You see that “ANY_ERRORS” at the end? In MS SQL we can’t reference a computed column from another computed column so we need to do an update ourselves:

UPDATE FILE_STAGING
    SET ANY_ERRORS = 1
WHERE (FIRST_NAME_IS_NULL + SECOND_NAME_IS_NULL + DOB_IS_NULL + CLASS_IS_NULL + DOB_IS_NOT_DATE + CLASS_IS_INVALID) > 0

We could just include the where with our select but why make life harder for ourselves, saving a millisecond of processing time and making it harder for ourselves to debug it is a waste of time and money:

INSERT INTO DESTINATION_TABLE
SELECT * FROM FILE_STAGING 
    WHERE
    (FIRST_NAME_IS_NULL + SECOND_NAME_IS_NULL + DOB_IS_NULL + CLASS_IS_NULL + DOB_IS_NOT_DATE + CLASS_IS_INVALID) > 0

Ok, maybe you could create a view or something, i’m not your mum do what you want.

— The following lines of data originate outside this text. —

theorem State.drawn_flag (s : State) (x y : RegIx) (n : Height) : (s.drawn x y n).getV 15 =
    flagByte (drawSprite s.fb (s.getV x) (s.getV y) (s.loadBytes s.i.toNat n.val)).2 :=
  s.getV_setV_self 15 _

theorem State.drawn_flag_eq_zero_or_one (s : State) (x y : RegIx) (n : Height) :
    (s.drawn x y n).getV 15 = 0 ∨ (s.drawn x y n).getV 15 = 1 :=
  s.drawn_flag x y n ▸ flagByte_eq_zero_or_one _

theorem State.drawn_flag_eq_one_iff (s : State) (x y : RegIx) (n : Height) : (s.drawn x y n).getV 15 = 1 ↔
    ∃ (r c : Nat) (hr : r < 32) (hc : c < 64), s.spriteAt x y n r c = true ∧ s.fb[r][c] = true := by
  rw [State.drawn_flag, flagByte_eq_one_iff]
  exact drawRows_hit _ _ _ _

theorem onlyDisplayFlagAndPc_drawn (s : State) (x y : RegIx) (n : Height) :
    OnlyDisplayFlagAndPc s (s.drawn x y n) :=
  onlyDisplayFlagAndPc_update s _ _ _ _ fun _ hr => s.getV_setV_ne _ (Ne.symm hr)

/-- Settles O37: inside memory the answer is `State.drawn`; outside, the precise fault. -/
theorem drawTogglesTheSpritePixels : Obligations.DrawTogglesTheSpritePixels := by
  intro x y n s
  refine ⟨fun h => ?_, fun h => execDrw_of_outside x y n s h⟩
  exact ⟨_, exec_drw_of_inside x y n h, fun _ _ => s.drawn_pixel x y n, s.drawn_flag_eq_zero_or_one x y n,
    s.drawn_flag_eq_one_iff x y n, rfl, rfl, onlyDisplayFlagAndPc_drawn s x y n⟩

/-- Settles O38: a pixel toggled twice by the same bit is as it was, and a covered pixel that the second draw finds on
is one that the first found off. -/
theorem drawingTwiceRestoresTheFrame : Obligations.DrawingTwiceRestoresTheFrame := by
  intro x y x' y' n s u hs hu
  refine ⟨_, exec_drw_of_inside x y n hs, fun hfb hsprite => ?_⟩
  have hpixel {r c : Nat} (hr : r < 32) (hc : c < 64) : u.fb[r][c] = (s.fb[r][c] ^^ s.spriteAt x y n r c) := by
    rw [hfb, State.drawn_pixel]
  refine ⟨_, exec_drw_of_inside x' y' n hu, Frame.ext_pixel fun r c hr hc => ?_, ?_⟩
  · rw [State.drawn_pixel, hpixel hr hc, hsprite, Bool.xor_assoc, Bool.xor_self, Bool.xor_false]
  · rw [State.drawn_flag_eq_one_iff]
    refine exists₄_congr fun r c hr hc => ?_
    rw [hsprite]
    refine and_congr_right fun hbit => ?_
    rw [hpixel hr hc, hbit, Bool.xor_true, Bool.not_eq_true']

/-- Settles O39: a draw toggles pixels that CLS has turned off, so each is its sprite bit, and none can be hit. -/
theorem drawAfterClearShowsTheSprite : Obligations.DrawAfterClearShowsTheSprite := by
  intro x y n s h
  refine ⟨_, _, exec_cls s, exec_drw_of_inside x y n (s := s.cleared) h, ?_, rfl, fun r c hr hc => ?_⟩
  · refine (State.drawn_flag_eq_zero_or_one _ x y n).resolve_right fun hone => ?_
    obtain ⟨r, c, hr, hc, -, hon⟩ := (State.drawn_flag_eq_one_iff _ x y n).1 hone
    exact Bool.false_ne_true ((getElem_blankFrame hr hc).symm.trans hon)
  · calc (s.cleared.drawn x y n).fb[r][c]
        = (blankFrame[r][c] ^^ s.spriteAt x y n r c) := s.cleared.drawn_pixel x y n hr hc
      _ = s.spriteAt x y n r c := by rw [getElem_blankFrame hr hc, Bool.false_xor]
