-- ==== Sys2Proof/Machine/Ports.lean ====
section
/-! DEFINITION. The output ports as functions of the state (10_state.md R40). -/

namespace Sys2Proof.Machine

/-- `reg_we` (30_encoding.md R96): 1 write, 0 read. -/
def RegOp.we : RegOp → Bool
  | .write _ _ => true
  | .read _ => false

/-- The register an operation addresses. -/
def RegOp.reg : RegOp → RegName
  | .write r _ => r
  | .read r => r

/-- `reg_wdata` of a write, bits `[31:8]` zero (R65). A read carries no data. -/
def RegOp.wdata : RegOp → Option RegWord
  | .write _ v => some (regData v)
  | .read _ => none

/-- The bus address an integrator drives for an operation (20_memory.md R71): the open parameter `REG_OFFSET`. -/
def RegOp.busAddress (op : RegOp) : Nat := Config.regOffset op.reg

/-- `cmd_ready = (fsm = S_IDLE)`. -/
def State.cmdReady (s : State) : Bool := s.fsm = .idle

/-- `busy = (fsm != S_IDLE)`. -/
def State.busy (s : State) : Bool := s.fsm ≠ .idle

/-- `cmd_valid`, from the host: a command word is presented. -/
def State.cmdValid (s : State) : Bool := !s.cmds.isEmpty

/-- `rsp_valid`: 1 during the `S_RETURN` step. -/
def State.rspValid (s : State) : Bool := s.fsm = .ret

/-- `rsp_data`: `result` during the `S_RETURN` step; otherwise unspecified, here no value (log 19). -/
def State.rspData (s : State) : Option Resp := if s.fsm = .ret then some s.result else none

/-- The register operation requested (`reg_req`, `reg_we`, `reg_sel`, `reg_wdata`), `none` where `reg_req` is 0. -/
def State.regRequest (s : State) : Option RegOp := s.muxOut (selectOf s.fsm).1 (selectOf s.fsm).2

/-- `init_req`: an `INIT` is being accepted (40_commands_and_init.md R124). -/
def State.initReq (s : State) : Bool :=
  s.fsm = .idle ∧ (s.cmds.head?.map fun c => CmdWord.op c.word) = some 0#3

end Sys2Proof.Machine
end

Now remember to be flexible, in some cases such as where we have a lot of possible values a column could be, we might want to have a separate lookup rather than a long ugly constraint:

UPDATE FILE_STAGING 
    SET CLASS_IS_INVALID = 1 
WHERE
    CLASS NOT IN (SELECT CLASS FROM VALID_CLASSES)

and use a default on the original table for that column:

CREATE TABLE FILE_STAGING(
    FILE_IMPORT_ID INT IDENTITY(1,1) NOT NULL,
    FIRST_NAME NVARCHAR(MAX) NULL,
    SECOND_NAME NVARCHAR(MAX) NULL,
    DOB NVARCHAR(MAX) NULL,
    CLASS NVARCHAR(MAX) NULL,
    FIRST_NAME_IS_NULL AS (CASE ISNULL(FIRST_NAME, N'ISNULL') WHEN N'ISNULL' THEN 1 ELSE 0 END),
    SECOND_NAME_IS_NULL AS (CASE ISNULL(SECOND_NAME, N'ISNULL') WHEN N'ISNULL' THEN 1 ELSE 0 END),
    DOB_IS_NULL AS (CASE ISNULL(DOB, N'ISNULL') WHEN N'ISNULL' THEN 1 ELSE 0 END),
    CLASS_IS_NULL AS (CASE ISNULL(CLASS, N'ISNULL') WHEN N'ISNULL' THEN 1 ELSE 0 END),
    DOB_IS_NOT_DATE AS (CASE ISNULL(TRY_CONVERT(DATE, DOB), '1900-01-01') WHEN '1900-01-01' THEN 1 ELSE 0 END),
    /*  Look Here VV     */
    CLASS_IS_INVALID INT NOT NULL DEFAULT (0),

    ANY_ERRORS INT NULL 
)

Whether we default to the class being valid or invalid and then update valid or invalid depends on whether we normally expect them to be valid not not, generally try to update as few rows as possible but unless you are dealing with unreasonably large amounts of data, it probably doesn’t matter.

There you go, when writing data import code from semi-structured into something more structured here are some approaches to make the data a little bit easier to debug, hope it helps and would love to hear what you do!